A word-for-word copy of the entries is the only acceptable reply.

** Data supplied **
########################################
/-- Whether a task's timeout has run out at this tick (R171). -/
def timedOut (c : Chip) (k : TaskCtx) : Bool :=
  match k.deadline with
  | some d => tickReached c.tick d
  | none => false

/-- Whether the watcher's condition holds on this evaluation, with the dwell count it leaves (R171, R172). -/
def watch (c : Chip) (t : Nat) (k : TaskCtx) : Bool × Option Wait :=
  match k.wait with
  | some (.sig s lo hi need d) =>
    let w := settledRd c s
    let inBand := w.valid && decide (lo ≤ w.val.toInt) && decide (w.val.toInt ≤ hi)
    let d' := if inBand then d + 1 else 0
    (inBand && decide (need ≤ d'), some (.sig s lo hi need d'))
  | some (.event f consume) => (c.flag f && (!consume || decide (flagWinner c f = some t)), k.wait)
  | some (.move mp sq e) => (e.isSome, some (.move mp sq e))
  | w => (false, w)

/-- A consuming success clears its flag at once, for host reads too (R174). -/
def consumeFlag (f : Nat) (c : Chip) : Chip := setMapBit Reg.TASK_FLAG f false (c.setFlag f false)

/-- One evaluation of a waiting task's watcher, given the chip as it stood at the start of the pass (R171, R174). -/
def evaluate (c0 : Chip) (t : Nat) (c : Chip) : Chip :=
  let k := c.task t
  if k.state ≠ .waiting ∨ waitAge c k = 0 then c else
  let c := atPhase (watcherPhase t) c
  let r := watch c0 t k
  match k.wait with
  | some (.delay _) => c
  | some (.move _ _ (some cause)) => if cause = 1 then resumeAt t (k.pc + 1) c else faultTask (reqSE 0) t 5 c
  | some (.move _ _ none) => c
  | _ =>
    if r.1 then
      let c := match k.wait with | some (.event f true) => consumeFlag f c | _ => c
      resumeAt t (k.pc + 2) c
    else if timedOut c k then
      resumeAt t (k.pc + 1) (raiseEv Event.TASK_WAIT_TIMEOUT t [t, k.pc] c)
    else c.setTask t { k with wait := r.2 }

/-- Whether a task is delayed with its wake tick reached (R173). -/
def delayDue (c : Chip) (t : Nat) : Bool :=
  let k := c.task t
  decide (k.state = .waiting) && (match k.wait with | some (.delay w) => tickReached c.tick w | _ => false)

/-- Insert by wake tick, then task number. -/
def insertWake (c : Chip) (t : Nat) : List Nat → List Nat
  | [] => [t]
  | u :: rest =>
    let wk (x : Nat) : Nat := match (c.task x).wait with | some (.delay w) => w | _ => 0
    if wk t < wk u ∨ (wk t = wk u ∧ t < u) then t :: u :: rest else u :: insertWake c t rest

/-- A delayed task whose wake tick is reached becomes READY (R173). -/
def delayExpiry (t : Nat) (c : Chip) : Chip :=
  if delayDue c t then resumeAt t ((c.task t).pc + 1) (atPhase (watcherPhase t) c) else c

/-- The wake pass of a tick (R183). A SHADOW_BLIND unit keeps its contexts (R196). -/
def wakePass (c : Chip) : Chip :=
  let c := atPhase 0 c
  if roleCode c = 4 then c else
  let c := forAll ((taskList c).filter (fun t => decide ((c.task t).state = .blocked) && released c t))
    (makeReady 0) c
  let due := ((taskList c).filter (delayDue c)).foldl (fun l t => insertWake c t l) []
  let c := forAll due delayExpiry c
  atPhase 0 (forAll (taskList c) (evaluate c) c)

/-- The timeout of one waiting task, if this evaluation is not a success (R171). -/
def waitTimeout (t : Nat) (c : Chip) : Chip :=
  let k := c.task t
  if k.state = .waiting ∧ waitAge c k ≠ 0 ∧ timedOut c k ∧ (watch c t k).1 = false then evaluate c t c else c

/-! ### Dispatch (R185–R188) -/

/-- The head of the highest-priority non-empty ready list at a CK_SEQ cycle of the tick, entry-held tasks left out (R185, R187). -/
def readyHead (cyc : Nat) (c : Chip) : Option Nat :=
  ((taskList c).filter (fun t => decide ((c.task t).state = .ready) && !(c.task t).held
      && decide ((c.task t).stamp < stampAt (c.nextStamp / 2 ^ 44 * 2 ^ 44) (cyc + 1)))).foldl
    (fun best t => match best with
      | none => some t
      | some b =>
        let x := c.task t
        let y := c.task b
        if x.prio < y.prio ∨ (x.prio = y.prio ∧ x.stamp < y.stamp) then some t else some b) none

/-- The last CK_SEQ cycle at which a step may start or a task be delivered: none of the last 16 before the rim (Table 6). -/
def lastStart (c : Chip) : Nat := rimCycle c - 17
########################################
** Task answer **
/-- Whether a task's timeout has run out at this tick (R171). -/
def timedOut (c : Chip) (k : TaskCtx) : Bool :=
  match k.deadline with
  | some d => tickReached c.tick d
  | none => false

/-- Whether the watcher's condition holds on this evaluation, with the dwell count it leaves (R171, R172). -/
def watch (c : Chip) (t : Nat) (k : TaskCtx) : Bool × Option Wait :=
  match k.wait with
  | some (.sig s lo hi need d) =>
    let w := settledRd c s
    let inBand := w.valid && decide (lo ≤ w.val.toInt) && decide (w.val.toInt ≤ hi)
    let d' := if inBand then d + 1 else 0
    (inBand && decide (need ≤ d'), some (.sig s lo hi need d'))
  | some (.event f consume) => (c.flag f && (!consume || decide (flagWinner c f = some t)), k.wait)
  | some (.move mp sq e) => (e.isSome, some (.move mp sq e))
  | w => (false, w)

/-- A consuming success clears its flag at once, for host reads too (R174). -/
def consumeFlag (f : Nat) (c : Chip) : Chip := setMapBit Reg.TASK_FLAG f false (c.setFlag f false)

/-- One evaluation of a waiting task's watcher, given the chip as it stood at the start of the pass (R171, R174). -/
def evaluate (c0 : Chip) (t : Nat) (c : Chip) : Chip :=
  let k := c.task t
  if k.state ≠ .waiting ∨ waitAge c k = 0 then c else
  let c := atPhase (watcherPhase t) c
  let r := watch c0 t k
  match k.wait with
  | some (.delay _) => c
  | some (.move _ _ (some cause)) => if cause = 1 then resumeAt t (k.pc + 1) c else faultTask (reqSE 0) t 5 c
  | some (.move _ _ none) => c
  | _ =>
    if r.1 then
      let c := match k.wait with | some (.event f true) => consumeFlag f c | _ => c
      resumeAt t (k.pc + 2) c
    else if timedOut c k then
      resumeAt t (k.pc + 1) (raiseEv Event.TASK_WAIT_TIMEOUT t [t, k.pc] c)
    else c.setTask t { k with wait := r.2 }

/-- Whether a task is delayed with its wake tick reached (R173). -/
def delayDue (c : Chip) (t : Nat) : Bool :=
  let k := c.task t
  decide (k.state = .waiting) && (match k.wait with | some (.delay w) => tickReached c.tick w | _ => false)

/-- Insert by wake tick, then task number. -/
def insertWake (c : Chip) (t : Nat) : List Nat → List Nat
  | [] => [t]
  | u :: rest =>
    let wk (x : Nat) : Nat := match (c.task x).wait with | some (.delay w) => w | _ => 0
    if wk t < wk u ∨ (wk t = wk u ∧ t < u) then t :: u :: rest else u :: insertWake c t rest

/-- A delayed task whose wake tick is reached becomes READY (R173). -/
def delayExpiry (t : Nat) (c : Chip) : Chip :=
  if delayDue c t then resumeAt t ((c.task t).pc + 1) (atPhase (watcherPhase t) c) else c

/-- The wake pass of a tick (R183). A SHADOW_BLIND unit keeps its contexts (R196). -/
def wakePass (c : Chip) : Chip :=
  let c := atPhase 0 c
  if roleCode c = 4 then c else
  let c := forAll ((taskList c).filter (fun t => decide ((c.task t).state = .blocked) && released c t))
    (makeReady 0) c
  let due := ((taskList c).filter (delayDue c)).foldl (fun l t => insertWake c t l) []
  let c := forAll due delayExpiry c
  atPhase 0 (forAll (taskList c) (evaluate c) c)

/-- The timeout of one waiting task, if this evaluation is not a success (R171). -/
def waitTimeout (t : Nat) (c : Chip) : Chip :=
  let k := c.task t
  if k.state = .waiting ∧ waitAge c k ≠ 0 ∧ timedOut c k ∧ (watch c t k).1 = false then evaluate c t c else c

/-! ### Dispatch (R185–R188) -/

/-- The head of the highest-priority non-empty ready list at a CK_SEQ cycle of the tick, entry-held tasks left out (R185, R187). -/
def readyHead (cyc : Nat) (c : Chip) : Option Nat :=
  ((taskList c).filter (fun t => decide ((c.task t).state = .ready) && !(c.task t).held
      && decide ((c.task t).stamp < stampAt (c.nextStamp / 2 ^ 44 * 2 ^ 44) (cyc + 1)))).foldl
    (fun best t => match best with
      | none => some t
      | some b =>
        let x := c.task t
        let y := c.task b
        if x.prio < y.prio ∨ (x.prio = y.prio ∧ x.stamp < y.stamp) then some t else some b) none

/-- The last CK_SEQ cycle at which a step may start or a task be delivered: none of the last 16 before the rim (Table 6). -/
def lastStart (c : Chip) : Nat := rimCycle c - 17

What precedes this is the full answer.